What is data science? Data Science is the science of methods for analyzing data and extracting valuable information and knowledge from them. It overlaps closely with areas such as Machine Learning and Cognitive Science and, of course, Big Data technologies.
There are three types of competency model.
This single format of project work requires a combination of rather specific competencies. This is, for example, a job profile for a junior, intermediate and senior scientist at ELEKS.
We divide the skills that a scientist should possess into three blocks: Business, Logic and Technology:
– Business block – skills of communication with a customer, identification of requirements, formation of a vision of a solution.
– The Logic block is the main workhorse: statistics, machine learning, artificial intelligence.
– Technology block – the skills required to implement the model as a complete component. As a component, we usually make a microservice with RESTful interfaces, “wrap” it in a Docker container and give it to the customer in this form.
Benefit: Access to the skills that are in short supply
Data Science Outsource companies can mitigate the resulting deficit by offering clients their services in these areas.
“With the continued growth of info, you can’t count on traditional centers to help you deal with this,” said Ring. “The growing demand for big data management in the cloud is driving the continued development of Amazon Web Services, Microsoft Azure, and the Google Cloud Platform.”
Multiple categories of data scientists
Just as there are several categories of statisticians (biological statisticians, general statisticians, econometrics, operations research, insurance mathematics) or business analysts (analysts specializing in marketing, products, finance, etc.), we can talk about different categories of scientists, who have:
- The strong point is statistics. Sometimes they develop new statistical theories for big data that regular statisticians don’t even know about. They are experts in a field covering the following disciplines: statistical modeling, experiment planning, sampling, clustering, data preprocessing, calculating confidence intervals, testing, modeling, predictive modeling, and others.

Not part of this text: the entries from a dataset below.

-- ==== Sys2Proof/Decode.lean ====
section
/-! DEFINITION. From a 32-bit word to an instruction and back (02 R33 to R48). Decoding is total: it answers an instruction, or
says that the word is illegal (02 R46) or holds a nonzero reserved field (02 R47), in the order of 02 R48. The encoder is written
from the same tables. -/

namespace Sys2Proof

/-- What decode answers instead of an instruction (02 R46, R47). -/
inductive DecodeErr where
  | illegal
  | reservedField
  deriving DecidableEq, Repr

/-- Bits 31:26, the major opcode (02 R34). -/
abbrev wordMajor (w : IWord) : BitVec 6 := w.extractLsb' 26 6
/-- Bits 25:21 (02 R34). -/
abbrev wordRd (w : IWord) : Reg := w.extractLsb' 21 5
/-- Bits 20:16 (02 R34). -/
abbrev wordRs1 (w : IWord) : Reg := w.extractLsb' 16 5
/-- Bits 15:11 (02 R34). -/
abbrev wordRs2 (w : IWord) : Reg := w.extractLsb' 11 5
/-- Bits 10:0 (02 R34). -/
abbrev wordFunct (w : IWord) : BitVec 11 := w.extractLsb' 0 11

/-- Bits 15:0 of a word, from its 15:11 and 10:0 fields (02 R34). -/
abbrev join16 (t : Reg) (f : BitVec 11) : BitVec 16 := t ++ f
/-- Bits 20:0 of a word, from its lower three fields (02 R34). -/
abbrev join21 (s t : Reg) (f : BitVec 11) : BitVec 21 := s ++ (t ++ f)

/-- An unlisted code (02 R41, R46). -/
abbrev illegalWord : Except DecodeErr Instr := .error .illegal
/-- The reserved-field check: the last of the decode checks on a word (02 R47, R48). -/
abbrev ifZero (zero : Bool) (i : Instr) : Except DecodeErr Instr := if zero then .ok i else .error .reservedField
/-- The check of code-valued fields, which comes before the reserved-field check (02 R48). -/
abbrev ifCode (legal : Bool) (k : Except DecodeErr Instr) : Except DecodeErr Instr := if legal then k else .error .illegal

/-- Major OP (02 R41, R42; 04 R90 to R92). -/
def decodeOp (d s t : Reg) (f : BitVec 11) : Except DecodeErr Instr :=
  let hi := f.extractLsb' 7 4
  let g := f.extractLsb' 6 1
  let z := hi == 0 && g == 0
  match (f.extractLsb' 0 6).toNat with
  | 0x00 => ifZero z (.add d s t)
  | 0x01 => ifZero z (.sub d s t)
  | 0x02 => ifZero z (.and d s t)
  | 0x03 => ifZero z (.or d s t)
  | 0x04 => ifZero z (.xor d s t)
  | 0x05 => ifZero z (.sll d s t)
  | 0x06 => ifZero z (.srl d s t)
  | 0x07 => ifZero z (.sra d s t)
  | 0x08 => ifZero z (.slt d s t)
  | 0x09 => ifZero z (.sltu d s t)
  | 0x0A => ifZero z (.min d s t)
  | 0x0B => ifZero z (.max d s t)
  | 0x0C => ifZero z (.minu d s t)
  | 0x0D => ifZero z (.maxu d s t)
  | 0x10 => ifZero z (.mul d s t)
  | 0x11 => ifZero z (.mulh d s t)
  | 0x12 => ifZero z (.mulhu d s t)
  | 0x14 => ifZero z (.div d s t)
  | 0x15 => ifZero z (.divu d s t)
  | 0x16 => ifZero z (.rem d s t)
  | 0x17 => ifZero z (.remu d s t)
  | 0x18 => ifZero (z && t == 0) (.clz d s)
  | 0x19 => ifZero (z && t == 0) (.ctz d s)
  | 0x1A => ifZero (z && t == 0) (.cpop d s)
  | 0x20 => ifZero (hi == 0) (.slli d s t g)
  | 0x21 => ifZero (hi == 0) (.srli d s t g)
  | 0x22 => ifZero (hi == 0) (.srai d s t g)
  | _ => illegalWord

/-- Major SFP (02 R41 to R43; 04 R102 to R105). -/
def decodeSfp (d s t : Reg) (f : BitVec 11) : Except DecodeErr Instr :=
  let hi := f.extractLsb' 7 4 == 0
  let m := f.extractLsb' 4 3
  match (f.extractLsb' 0 4).toNat with
  | 0x0 => ifCode (legalRm m) (ifZero hi (.fadd d s t m))
  | 0x1 => ifCode (legalRm m) (ifZero hi (.fsub d s t m))
  | 0x2 => ifCode (legalRm m) (ifZero hi (.fmul d s t m))
  | 0x3 => ifCode (legalRm m) (ifZero hi (.fdiv d s t m))
  | 0x4 => ifCode (legalRm m) (ifZero hi (.fma d s t m))
  | 0x5 => ifZero (hi && m == 0) (.fmin d s t)
  | 0x6 => ifZero (hi && m == 0) (.fmax d s t)
  | 0x8 => ifCode (legalRm m) (ifZero (hi && t == 0) (.fcvtW d s m))
  | 0x9 => ifCode (legalRm m) (ifZero (hi && t == 0) (.fcvtF d s m))
  | 0xA => ifCode (m.toNat < 4) (ifZero hi (.fcmp d s t m))
  | _ => illegalWord

/-- Major AMO (02 R41, R42, R44; 08 R206, R207). -/
def decodeAmo (d s t : Reg) (f : BitVec 11) : Except DecodeErr Instr :=
  let z := f.extractLsb' 10 1 == 0
  let c := f.extractLsb' 7 3
  let q := f.extractLsb' 6 1
  let r := f.extractLsb' 5 1
  let w := f.extractLsb' 4 1
  let ok := legalAmoScope c q r
  match (f.extractLsb' 0 4).toNat with
  | 0x0 => ifCode ok (ifZero z (.amoadd d s t c q r w))
  | 0x1 => ifCode ok (ifZero z (.amoswap d s t c q r w))
  | 0x2 => ifCode ok (ifZero z (.amoand d s t c q r w))
  | 0x3 => ifCode ok (ifZero z (.amoor d s t c q r w))
  | 0x4 => ifCode ok (ifZero z (.amoxor d s t c q r w))
  | 0x5 => ifCode ok (ifZero z (.amomin d s t c q r w))
  | 0x6 => ifCode ok (ifZero z (.amomax d s t c q r w))
  | 0x7 => ifCode ok (ifZero z (.amominu d s t c q r w))
  | 0x8 => ifCode ok (ifZero z (.amomaxu d s t c q r w))
  | 0x9 => ifCode ok (ifZero z (.amocas d s t c q r w))
  | 0xA => ifCode (ok && w == 0) (ifZero z (.amofadd d s t c q r))
  | 0xC => ifCode (legalScope c && q == 1 && r == 0) (ifZero (z && t == 0) (.lda d s c w))
  | 0xD => ifCode (legalScope c && q == 0 && r == 1) (ifZero (z && d == 0) (.stl s t c w))
  | _ => illegalWord

/-- Major CSR: csr 15:4, op 3:0 (02 R34, R41; 04 R87). -/
def decodeCsr (d s : Reg) (i : BitVec 16) : Except DecodeErr Instr :=
  let c := i.extractLsb' 4 12
  match (i.extractLsb' 0 4).toNat with
  | 0x0 => ifZero (s == 0) (.csrr d c)
  | 0x1 => .ok (.csrw d s c)
  | 0x2 => .ok (.csrs d s c)
  | 0x3 => .ok (.csrc d s c)
  | 0x9 => .ok (.csrwImm d s c)
  | 0xA => .ok (.csrsImm d s c)
  | 0xB => .ok (.csrcImm d s c)
  | _ => illegalWord

/-- Major SYS (02 R41; 18 R389 to R392): every register field is reserved. -/
def decodeSys (d s t : Reg) (f : BitVec 11) : Except DecodeErr Instr :=
  let z := d == 0 && s == 0 && t == 0
  match f.toNat with
  | 0x000 => ifZero z .ecall
  | 0x001 => ifZero z .ebreak
  | 0x002 => ifZero z .trapret
  | 0x003 => ifZero z .wfe
  | 0x004 => ifZero z .halt
  | _ => illegalWord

- The strong point is mathematics. Professionals in NSA (National Security Agency) or defense companies, astronomers, operations research specialists, who are engaged in analytical business optimization (inventory management and forecasting, pricing optimization, supply chain, quality control, profitability improvement) by collecting , analyzing data and extracting useful information from them.

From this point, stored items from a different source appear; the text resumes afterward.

-- ==== Sys2Proof/Machine/Candidate.lean ====
section
/-! DEFINITION. The dispatcher's candidates: which launches wait for nothing more, who is funded, and how they rank (17 R366 to R373). -/

namespace Sys2Proof.Machine

/-- The running cores of a gang (01 R10). -/
def gangCores (G : Gang) : List Nat := natsFrom 0 (G.desc.ncm1.toNat + 1)

/-- A gang is triggered when each of its cores is triggered or has halted, or the gang has ended (15 R344). -/
def gangTriggered (s : State) (g : Nat) : Bool :=
  match tabGet? s.gangs g with
  | none => true
  | some G => (gangCores G).all fun c =>
    let C := tabGet Core.start G.cores c
    C.triggered || C.taper.run == .halted

/-- Whether a watermark slot reaches a bound (15 R343). -/
def markReaches (s : State) (slot : Nat) (bound : Word) : Bool := (tabGet 0 s.marks slot - bound).toNat < 2 ^ 63

/-- The dependence of a launch on the one that its ring took before it is met (17 R366). -/
def depMet (s : State) (r : Ring) (d : Desc) : Bool :=
  match r.last with
  | none => true
  | some g => if d.dep == 1 then gangTriggered s g else if d.dep == 2 then (tabGet? s.gangs g).isNone else true

/-- Every wait of a launch is met (17 R366). -/
def waitsMet (s : State) (r : Ring) (d : Desc) : Bool := depMet s r d && (!d.wmen || markReaches s d.wmslot.toNat d.wmbound)

/-- A ring's head becomes a candidate, now, once its waits are met. -/
def Ring.noteHead (s : State) (r : Ring) : Ring :=
  match r.head with
  | some p => if p.candAt.isNone && waitsMet s r p.desc then { r with head := some { p with candAt := some s.ac } } else r
  | none => r

/-- The launches whose waits have been met become candidates, at every change of the state (17 R366). -/
def noteCandidates (s : State) : State :=
  { s with vfs := s.vfs.map fun (k, v) => (k, if v.state == 0 then { v with rings := vmap (Ring.noteHead s) v.rings } else v) }

/-- A candidate as the dispatcher ranks it: what it is, its VF and ring, priority, age, quads, and the ac since when it waits. -/
structure Cand where
  id : CandId
  vf : Nat
  ring : Nat
  prio : Nat
  age : Nat
  need : Nat
  since : Nat
  deriving DecidableEq, Repr

/-- The quads of a launch (01 R9). -/
def Desc.quadCount (d : Desc) : Nat := d.ncm1.toNat / 4 + 1

/-- The candidates of a VF among its rings' heads. -/
def headCands (k : Nat) (v : Vf) : List Cand :=
  (List.finRange 4).filterMap fun n =>
    let r := v.rings[n]
    match r.head with
    | some { desc := d, candAt := some a } =>
      if r.en && !r.stopped then
        some { id := .head k n, vf := k, ring := n.val, prio := d.prio.toNat, age := a, need := d.quadCount, since := a }
      else none
    | _ => none

/-- The candidates of a VF among its saved gangs (17 R368). -/
def savedCands (s : State) (k : Nat) : List Cand :=
  s.gangs.filterMap fun (g, G) =>
    if G.vf == k && G.life == .saved then
      some { id := .gang g, vf := k, ring := G.ring.val, prio := G.desc.prio.toNat, age := G.candAt, need := G.desc.quadCount
             since := G.placedAt }
    else none

/-- The candidates of a VF: none while it is stopped or stopping. -/
def vfCands (s : State) (k : Nat) (v : Vf) : List Cand := if v.state == 0 then headCands k v ++ savedCands s k else []

/-- The VFs of a partition. -/
def partVfs (s : State) (part : Nat) : List (Nat × Vf) := s.vfs.filter fun (_, v) => v.part == part

/-- The candidates of a partition. -/
def partCands (s : State) (part : Nat) : List Cand := (partVfs s part).flatMap fun (k, v) => vfCands s k v

/-- The lending pool of a partition (17 R371). -/
def poolOf (s : State) (part : Nat) : Nat := ((partVfs s part).map fun (_, v) => v.contrib).foldl (· + ·) 0

/-- What a VF may draw from its partition's pool (17 R371). -/
def drawable (s : State) (v : Vf) : Nat := if v.borrow then min (poolOf s v.part) (4 * v.quota - v.debt) else 0

/-- Whether a VF's work is funded (17 R368). -/
def funded (s : State) (v : Vf) : Bool := 0 < v.bal || (v.borrow && 0 < poolOf s v.part && v.debt < 4 * v.quota)

/-- Whether a VF is idle: no placed gang and no candidate (17 R372). -/
def vfIdle (s : State) (k : Nat) (v : Vf) : Bool :=
  !(s.gangs.any fun (_, G) => G.vf == k && G.life != .saved) && (vfCands s k v).isEmpty

/-- A VF's balance moves into the pool when it is idle; what was not drawn of its contribution returns when it is not (17 R372). -/
def Vf.settle (v : Vf) (idle : Bool) : Vf :=
  if idle then { v with contrib := v.contrib + v.bal, bal := 0 } else { v with bal := v.bal + v.contrib, contrib := 0 }

/-- Idleness judged in a partition (17 R372). -/
def settleIdle (s : State) (part : Nat) : State :=
  { s with vfs := s.vfs.map fun (k, v) => (k, if v.part == part then v.settle (vfIdle s k v) else v) }

/-- Class and priority: the rank that counts for pre-emption (17 R369). -/
def rankOf (s : State) (vf prio : Nat) : Nat := (if funded s (s.vf vf) then 4 else 0) + prio

/-- Whether a candidate ranks before another (17 R368). -/
def Cand.before (s : State) (a b : Cand) : Bool :=
  let ra := rankOf s a.vf a.prio
  let rb := rankOf s b.vf b.prio
  if ra != rb then rb < ra
  else if a.age != b.age then a.age < b.age
  else if a.vf != b.vf then a.vf < b.vf
  else a.ring ≤ b.ring

/-- A candidate put in its place. -/
def Cand.insert (s : State) (a : Cand) : List Cand → List Cand
  | [] => [a]
  | b :: bs => if a.before s b then a :: b :: bs else b :: a.insert s bs

/-- The candidates of a partition, the first-ranked first (17 R368). -/
def rankedCands (s : State) (part : Nat) : List Cand := (partCands s part).foldr (fun c l => c.insert s l) []

end Sys2Proof.Machine
end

- Strengths – Hadoop, optimization and architecture of bases, memory, file systems, API (application programming interfaces), analytics as a service (Analytics as a Service); optimization of data flows and infrastructure.
- Strengths – Business; optimization of return on investment (ROI); decision theory; participation in solving some of the tasks traditionally included in the responsibilities of business analysts in larger companies (designing dashboards, choosing metrics, high-level database design).
- Strong point – software development (know several programming languages).
- The strong point is visualization.
- Strengths: Geographic information systems, data modeling using graphs, graph databases.